Earlier this week Ukraine’s state broadcaster UA:PBC revealed that it had hired a lawyer after its 15 million euro Eurovision guarantee had been frozen in Geneva.

And on Thursday morning it seemed pretty clear that Ukraine won’t be getting all of that money back, as the European Broadcasting Union announced that Ukraine’s broadcaster will face a serious fine over its ban of the Russian contestant Julia Samoylova and delays in the organisation of this year’s contest.

“As a result of this, attention was drawn away from the competition and the brand reputation of the Eurovision Song Contest was endangered,” the EBU said in a statement.

“Therefore the contest’s steering committee … has recommended that UA:PBC should receive a substantial fine, in line with the rules of the competition.”

The steering committee — also known as the Eurovision Song Contest Reference Group — did not specify the amount.

However, Zurab Alasania, the head of the Ukrainian broadcaster, has said on television that the fine could be up to 200,000 euros.

The fine is likely based on the country’s participation fee. Members of the Reference Group have told wiwibloggs in the past that Armenia was fined “at least twice or maybe three times its participation fee” in 2016 following the Iveta Mukuchyan flag-waving controversy.

Speaking to Billboard earlier this month, Frank-Dieter Freiling, chairman of the Reference Group, made it clear that Ukraine had not acted according to its earlier guarantees.

“We had a promise in writing and orally from the prime minister down that everyone was welcome at the song contest,” he says. “We were disappointed Ukraine didn’t live up to their word.”

In recent months, Freiling has said that sanctions could range from a financial penalty to a three-year ban from the contest.

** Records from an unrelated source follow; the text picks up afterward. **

-- ==== Sys2Proof/Syntax.lean ====
section
/-! DEFINITION. The commands of the module: one constructor of `Instr` for each row of spec/opcode_table.json, and the
data the commands carry (an HDP header, a fabric frame, an RDMA message, readings of sensors). -/

namespace Sys2Proof

/-- The two management segments (R419). -/
inductive Seg where
  | a | b
  deriving DecidableEq, Repr

/-- Where a neighbour solicitation reaches the module: a management segment (R420) or a host port (R462). -/
inductive NdLink where
  | seg (s : Seg)
  | host (port : Nat)
  deriving DecidableEq, Repr

/-- An address of the module on a management segment (R420): the slot address, or the one formed from the MAC address. -/
structure NdTaken where
  seg  : Seg
  slot : Bool
  deriving DecidableEq, Repr

/-- A management segment on which PLCA beacons are received again, and the module's addresses that duplicate address detection finds in use
there (R420, R497): the slot address, the one formed from the MAC address. -/
structure SegReturn where
  seg  : Seg
  slot : Bool
  mac  : Bool
  deriving DecidableEq, Repr

/-- The header of an HDP request without the object it names (Table 17-1), with the tag that follows the payload and the
sender's address. `typ` is the TYPE field of a request that `HdpReq` carries; the dictionary commands set it themselves. -/
structure Hdr where
  seg      : Seg
  ver      : Nat
  role     : Nat
  tagged   : Bool
  reqId    : Nat
  counter  : Nat
  dev      : Nat
  /-- The 256-bit tag as received; ignored when `tagged` is false (R428). -/
  tag      : Nat
  /-- Low 64 bits of the source IPv6 address (R438). -/
  src      : Nat
  port     : Nat
  /-- Expedited requests that the unit holds as this one reaches it (R433). -/
  held     : Nat
  /-- The datagram's hop limit, whether it carries an extension header or a fragment, and whether it reached the slot address (R421). -/
  hops     : Nat := 255
  extended : Bool := false
  toSlot   : Bool := true
  deriving DecidableEq, Repr

/-- A whole HDP request message (Table 17-1). `payload` is the message's payload; `len` the LEN field. -/
structure HdpReq where
  hdr      : Hdr
  typ      : Nat
  index    : Nat
  sub      : Nat
  len      : Nat
  code     : Nat
  segno    : Nat
  payload  : List Byte
  deriving DecidableEq, Repr

/-- A fabric frame (Table 10-1), with the two checks as received (R270). -/
structure Frame where
  opcode   : Nat
  cls      : Nat
  epoch    : Nat
  mcast    : Bool
  dstDev   : Nat
  dstCore  : Nat
  slice    : Nat
  fanId    : Nat
  srcDev   : Nat
  srcCore  : Nat
  len      : Nat
  hops     : Nat
  code     : Nat
  seq      : Nat
  aux      : Nat
  addr     : Nat
  payload  : List Byte
  hcrc     : Nat
  pcrc     : Nat
  deriving DecidableEq, Repr

/-- An RDMA message of a host on connection slot `conn` (R463, R466), taken at its first packet. -/
structure HostMsg where
  conn     : Nat
  rkey     : Nat
  /-- The 64-bit virtual address. -/
  va       : Nat
  len      : Nat
  data     : List Byte
  /-- The addend of a fetch-add. -/
  addend   : Nat
  /-- The RoCEv2 opcode as received, recorded in QP_LAST_ERROR. -/
  opcode   : Nat
  psn      : Nat
  /-- The packet was marked CE (R465). -/
  ce       : Bool
  /-- Codewords that FEC has corrected, and failed to correct, on the port since the message before (R461). -/
  corrected   : Nat
  uncorrected : Nat
  /-- The IEEE 802.1Q tag of its frames, VID in [11:0] and PCP in [14:12], and the bytes of the longest of them (R461). -/
  vlan        : Option Nat := none
  frame       : Nat := 0
  deriving DecidableEq, Repr

/-- A stored error that has come about in memory: the first component is a 32 B HBM burst number (local address / 32) or a
scratchpad granule number; the second is the pin or bit in error, `none` for an uncorrectable error (R191, R211). -/
structure StoredError where
  unitNo   : Nat
  pin      : Option Nat
  deriving DecidableEq, Repr

/-- What a channel's lane measures in a Sextant run (R232, Table 8-4): timing margins and reference margins, and the timing margins of
the sweeps with the I/O supply at −5 % and at +5 %. -/
structure LaneMargin where
  stack    : Nat
  channel  : Nat
  lane     : Nat
  left     : Nat
  right    : Nat
  vlow     : Nat
  vhigh    : Nat
  lowLeft   : Nat
  lowRight  : Nat
  highLeft  : Nat
  highRight : Nat
  deriving DecidableEq, Repr

/-- A blocking that a stack has measured (R223, R224): the priority class, its time in ns, and whether the wait for a remap is in
it (R218). -/
structure Blocking where
  cls   : Nat
  ns    : Nat
  remap : Bool
  deriving DecidableEq, Repr

/-- What the start-up meets on its way (R478, R480, R484): readings of the hardware at this start. -/
structure StartReadings where
  /-- SA[5:0] at power-good (R497). -/
  sa            : Nat
  /-- Bit errors in the PUF reading (R480). -/
  pufErrors     : Nat
  /-- Domains that miss power-good (R407). -/
  failedDomains : List Nat
  /-- Active cores that fail the start-up self-test (R484). -/
  failedCores   : List Nat
  /-- Fabric ports whose training succeeds, with the neighbour's code (NEIGHBOR_DEV). -/
  fabricUp      : List (Nat × Nat)
  /-- Host ports whose training succeeds. -/
  hostUp        : List Nat
  /-- Management segments on which PLCA beacons are received. -/
  segsUp        : List Seg
  /-- The module's addresses that duplicate address detection finds in use (R420, R497). -/
  taken         : List NdTaken := []
  /-- Stacks whose qualification record covers 8.8 Gb/s (R209). -/
  fastStacks    : List Nat
  /-- Lanes below the limits of the short Sextant run (R233). -/
  weakLanes     : List LaneMargin
  /-- Journal entries whose check fails, as dictionary keys (R456). -/
  badJournal    : List Nat
  deriving DecidableEq, Repr

/-- What a training of a fabric port ends in (R296, R300, R301). -/
structure TrainOutcome where
  /-- Training succeeded within its time. -/
  trained       : Bool
  /-- Lanes 0–3 found dead. -/
  deadLanes     : List Nat
  /-- NEIGHBOR_DEV as found: a module, 0x8000 a switch, 0xFFFF none. -/
  neighbor      : Nat
  deriving DecidableEq, Repr

/-- How a frame comes by a fabric port (R267, R274): the port, the link sequence number of its prefix, the codewords that FEC has
corrected and failed to correct on the port since the arrival before. -/
structure Arrival where
  port        : Nat
  linkSeq     : Nat
  corrected   : Nat
  uncorrected : Nat
  /-- Corrected symbols since then by lane of the port, in lane order (R387). -/
  symbols     : List Nat
  deriving DecidableEq, Repr

/-- What a write of the Chart in CHART_SEL carries (Table 10-9): entries from a first device, or SELF. -/
inductive ChartPart where
  | entries (first : Nat) (words : List Nat)
  | self (dev : Nat)
  deriving DecidableEq, Repr

/-- The key of an end-to-end flow (R277). -/
structure FlowKey where
  /-- Unicast: the peer device; multicast: the root device. -/
  dev   : Nat
  /-- Multicast: the Fan; unicast: none. -/
  fan   : Option Nat
  cls   : Nat
  epoch : Nat
  deriving DecidableEq, Repr

/-- The rail a regulator phase belongs to (R388). -/
inductive Rail where
  | die (d : Nat)
  | xd
  | hbm
  deriving DecidableEq, Repr

/-- The ports and requesters of Table 7-1. -/
inductive SpRequester where
  | lda | feeder | vectorRead | weightLoader | dmaRead (engine : Nat) | meshRead
  | sta | drain | vectorWrite | dmaWrite (engine : Nat) | meshWrite
  deriving DecidableEq, Repr

/-- A message and whether the event that a same-cycle rule sets against it falls into its cycle: a RESET of the core (R156, R167), the
fault that a RESET meets (R165), or a domain's wake (R407). -/
structure InCycle (α : Type) where
  what      : α
  coincides : Bool
  deriving DecidableEq, Repr

/-- A WRITE_EXP with what falls into its cycle: a RESET of the core (R156, R167) or a domain's wake (R407); a second WRITE_EXP that reaches
the unit by the other segment (R434, R457); a power fail before a journal entry has completed (R457). -/
structure WriteCycle where
  what       : HdpReq
  coincides  : Bool
  second     : Option HdpReq := none
  powerFails : Bool := false
  deriving DecidableEq, Repr

/-- The 1s of a clearing write, and the bits that hardware sets in the same cycle, which stay set (R55). -/
structure ClearMask where
  mask : Nat
  sets : Nat
  deriving DecidableEq, Repr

In handing down a “substantial fine” it seems the committee opted for the middle road.

While the Julia Samoylova controversy has gripped international media in recent months, we should note that Ukraine is also being fined over the significant delays in organising this year’s contest.

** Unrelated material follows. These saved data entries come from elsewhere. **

/-- The FP32 code that lies `k` steps from a code on the ordered line of FP32 values. -/
def stepCode (code : Nat) (k : Int) : Nat :=
  let o : Int := signedNat (bit code 31) (code % 2 ^ 31) + k
  if o = 0 then (if bit code 31 then 2 ^ 31 else 0) else if o < 0 then 2 ^ 31 + o.natAbs else o.natAbs

/-- A function of Table 4-5 at a finite non-zero operand: the value the implementation gives, within the bound (R103). -/
def fnFinite (op : Nat) (a : FVal) (neg : Bool) (n d : Nat) : FVal :=
  let (s, vn, vd) := fnApprox op neg n d
  let near := Fmt.fp32.withSign s (Fmt.fp32.roundCode .rne vn vd)
  let c := val32 (stepCode near (Config.fnOffset op (code32 a)))
  if withinUlp (fnBound op) s vn vd c then c else val32 near

/-- EXP, LOG, RCP, RSQRT, TANH, GELUT (Tables 4-5 and 4-6). -/
def ownFunction (op : Nat) (a : FVal) : FVal × AFlags :=
  match a with
  | .nan => (.nan, .i)
  | .inf neg =>
    match op with
    | 0x09 => (if neg then .fin false 0 1 else .inf false, .none)
    | 0x0A => if neg then (.nan, .i) else (.inf false, .none)
    | 0x0B => (.fin neg 0 1, .none)
    | 0x0C => if neg then (.nan, .i) else (.fin false 0 1, .none)
    | 0x0D => (.fin neg 1 1, .none)
    | _ => (if neg then .fin true 0 1 else .inf false, .none)
  | .fin neg n d =>
    match op with
    | 0x09 =>
      if n = 0 then (fnFinite op a neg 0 1, .none)
      else
        let (_, vn, vd) := fnApprox op neg n d
        if (FVal.fin false vn vd).lt (val32 Fmt.fp32.maxCode) || (FVal.fin false vn vd).eq (val32 Fmt.fp32.maxCode)
        then (fnFinite op a neg n d, .none) else (.inf false, .o)
    | 0x0A => if n = 0 then (.inf true, .none) else if neg then (.nan, .i) else (fnFinite op a neg n d, .none)
    | 0x0B => if n = 0 then (.inf neg, .o) else round32 (.fin neg d n)
    | 0x0C => if n = 0 then (.inf neg, .o) else if neg then (.nan, .i) else (fnFinite op a neg n d, .none)
    | _ => if n = 0 then (fnFinite op a neg 0 1, .none) else (fnFinite op a neg n d, .none)

end Sys2Proof.Machine
end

It faced a series of organisational challenges and p.r. hiccups, including the resignation of the General Director of the state broadcaster last December; questions over transparency and the potentially illegal awarding of ticketing contracts; the initial refusal to offer fan packages; and mass resignations exactly three months before the grand final.

All of this added up to delays. Speaking to Strana in February, one source said:

“In fact, the schedule of tenders and identification of contractors have been practically derailed. It includes works planned on the main venue, Euroclub, PR, TV production, hotel service, catering etc. In general, there is nothing there yet, even the ticket agent was not chosen, the tender has been cancelled.”

Russia will not be fined

According to the TASS news agency, the EBU has issued Russia’s First Channel with a reprimand for not attending the Heads of Delegation meeting in March and for choosing not to broadcast the live shows.

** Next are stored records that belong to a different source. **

-- ==== Sys2Proof/Machine/CoreFault.lean ====
section
/-! DEFINITION. A core's fault (R162), what it abandons (R159), and undefined results with their containment (R161). -/

namespace Sys2Proof.Machine

/-- A core with its queued and running operations abandoned (R159, R162): writes already made stand. -/
def Core.abandon (c : Core) : Core :=
  { c with
    resets := c.resets + 1, lda := [], matQ := [], vecQ := [], dmaQ0 := [], dmaQ1 := [], rel := [], remote := 0, demand := none, ahead := [],
    hold := .none, loops := [], dma0 := [], dma1 := [], layer := .none
    array := { c.array with tile := none, drain := [] }
    vec := { c.vec with link := none, gate := none, running := [] } }

/-- The waiters of a core and its waiting writes dropped. -/
def State.dropWaits (s : State) (core : Nat) : State :=
  { s with
    waiters := s.waiters.filter (fun w => w.core != core)
    held := s.held.filter (fun h => match h.who with | .dma c _ _ => c != core | .layer c => c != core | _ => true) }

/-- FAULT_RECORD (Table 5-12). -/
def faultRecord (time pc code cause slot addr gen : Nat) : Nat :=
  time % 2 ^ 64 + pc % 2 ^ 48 * 2 ^ 64 + code % 2 ^ 16 * 2 ^ 112 + cause % 256 * 2 ^ 128 + slot % 256 * 2 ^ 136 +
    addr % 2 ^ 48 * 2 ^ 144 + gen % 2 ^ 32 * 2 ^ 192

/-- The counter that a cause raises (Tables 5-13, 6-8, R246). -/
def causeCounter (core cause : Nat) : Nat :=
  match cause with
  | 1 => Obj.FETCH_FAULTS core
  | 5 => Obj.WATCHDOG_PARKS core
  | 6 => Obj.WATCHDOG_PARKS core
  | 8 => Obj.LAYER_FAULTS core
  | 9 => Obj.WP_ERR_PARKS
  | _ => Obj.ILLEGAL_PARKS core

/-- A Waypoint operation that a core's unit or rule asks for. -/
def State.postCoreWp (s : State) (core wp : Nat) (k : WpKind) : State :=
  s.post (.wp { asker := .core core 0xFF, slice := s.sliceOfCore core, wp, kind := k })

/-- A fault parks a core (R162): it stops issuing, abandons its operations, writes FAULT_RECORD, is logged, raises the
counter of its cause, and LAUNCH_WP receives an error completion with the fault's code. -/
def State.faultPark (s : State) (core cause code slot addr gen : Nat) : State :=
  let c := s.core core
  let s := (s.setCore core c.abandon).dropWaits core
  let s := s.setObj (Obj.FAULT_RECORD core) (faultRecord s.chr c.pc code cause slot addr gen)
  let s := s.setCoreSt core .parkedFault
  let s := s.logEvent .coreFault code (srcCode 1 core) (s.sliceOfCore core) cause
  let s := s.count 32 (causeCounter core cause) 1
  s.postCoreWp core (s.obj (Obj.LAUNCH_WP core)) (.error code)

/-- A core's access outside its slice (R161): logged, and the core parks with cause 7. -/
def State.outOfSlice (s : State) (core slot addr : Nat) : State :=
  (s.coreViolation core addr).faultPark core 7 0x0801 slot addr 0

/-- One write of an undefined result: performed where the core's slice owns the byte (R161). -/
def undefWrite (slice : Nat) (s : State) (w : Nat × Byte) : State :=
  if s.checkRange slice w.1 1 = 0 then s.write .unit w.1 [w.2] else s

/-- One Waypoint add of an undefined result: performed where the core's slice owns the group (R161). -/
def undefAdd (core slice : Nat) (s : State) (w : Nat × Nat) : State :=
  let wp := w.1 % 16384
  if slice ≠ 0xFFFF ∧ s.wpOwner wp = slice then s.postCoreWp core wp (.add (w.2 % 2 ^ 64)) else s

/-- A core's tile buffers hold free values from now on (R93, R161). -/
def State.tilesFree (s : State) (core : Nat) : State :=
  let s := s.setCore core { s.core core with tiles := s.free }
  { s with tb := Sparse.eraseRange s.tb (core * 4 * 65536) (4 * 65536), free := s.free + 1 }

/-- An undefined result of a core's operation: free values where its slice and its tile buffers reach, the core's own flags, and
perhaps an access at an address outside the slice, which is dropped, logged and parks the core (R161, R40, log 12). -/
def State.undefinedResult (s : State) (core : Nat) : State :=
  let s := s.tilesFree core
  let (n, s) := s.fresh
  let slice := s.sliceOfCore core
  let s := (Config.undefWrites n).foldl (undefWrite slice) s
  let s := (Config.undefAdds n).foldl (undefAdd core slice) s
  let s := s.raise (Obj.ARITH_FLAGS core) (Config.freeNat n % 8)
  match Config.undefOutside n with
  | some a => if s.checkRange slice a 1 = 0x0801 then s.outOfSlice core 0xFF a else s
  | none => s

/-- A core whose progress watchdog starts from 0 (R163, R184). -/
def Core.fed (c : Core) : Core := { c with wdog := 0 }

/-- A unit of the core advances: in layer-descriptor mode the progress watchdog clears (R184); a program clears it only by issuing
(R163). -/
def State.progressed (s : State) (core : Nat) : State :=
  if (s.core core).layer = .none then s else s.setCore core (s.core core).fed

/-- Elements of a stream of codes in memory: element `i` of width `w` bits from a bit offset, little-endian (R28, R29). -/
def unpackElems (w : Nat) (n : Nat) (l : List Byte) : List Nat :=
  let v := leNat l
  (List.range n).map (fun i => bits v (w * i + w - 1) (w * i))

/-- Stored element codes as the value of their bytes, the first element lowest (R28, R29). -/
def packElems (w : Nat) : List Nat → Nat
  | [] => 0
  | c :: r => c % 2 ^ w + 2 ^ w * packElems w r

/-- The code of a stored element (R29: an E8M10 container keeps its value in bits [31:13]). -/
def Fmt.fromStored (f : Fmt) (c : Nat) : Nat := if f = .e8m10 then c >>> 13 else c

/-- The stored form of an element's code. -/
def Fmt.toStored (f : Fmt) (c : Nat) : Nat := if f = .e8m10 then c <<< 13 else c

/-- The bytes that `n` elements take. -/
def Fmt.bytesFor (f : Fmt) (n : Nat) : Nat := ceilDiv (f.storeBits * n) 8

/-- The bytes of element codes; the bits of a last byte that no element takes stay as `old` has them. -/
def Fmt.pack (f : Fmt) (codes : List Nat) (old : List Byte) : List Byte :=
  let nb := f.storeBits * codes.length
  let v := packElems f.storeBits (codes.map f.toStored)
  leBytes (ceilDiv nb 8) (v + (leNat old >>> nb) <<< nb)

/-- Element codes from bytes. -/
def Fmt.unpack (f : Fmt) (n : Nat) (l : List Byte) : List Nat := (unpackElems f.storeBits n l).map f.fromStored

end Sys2Proof.Machine
end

However, and according to EBU spokesman Dave Goodman, the Reference Group believes that “there should not be any other action now” against Russian TV. That’s because, in their minds, Russia broke the rules owing to the fact “the Russian singer was not allowed access to the competition in Ukraine.”

Earlier this month Freiling said that Russia had played a part in the conflict and had set a “media trap” for its geopolitical rival.

Speaking to Eurovision.de, he said:

“There was a propaganda war between both sides, especially as the Ukrainian government and the Ukrainian secret service let themselves get caught in a media trap from the Russian side. In the end, the broadcaster had to decide: go against their own people or against their international partners.”

Russia’s decision to withdraw from Eurovision 2017 — and not to air any of its live shows — left a dent in Eurovision ratings.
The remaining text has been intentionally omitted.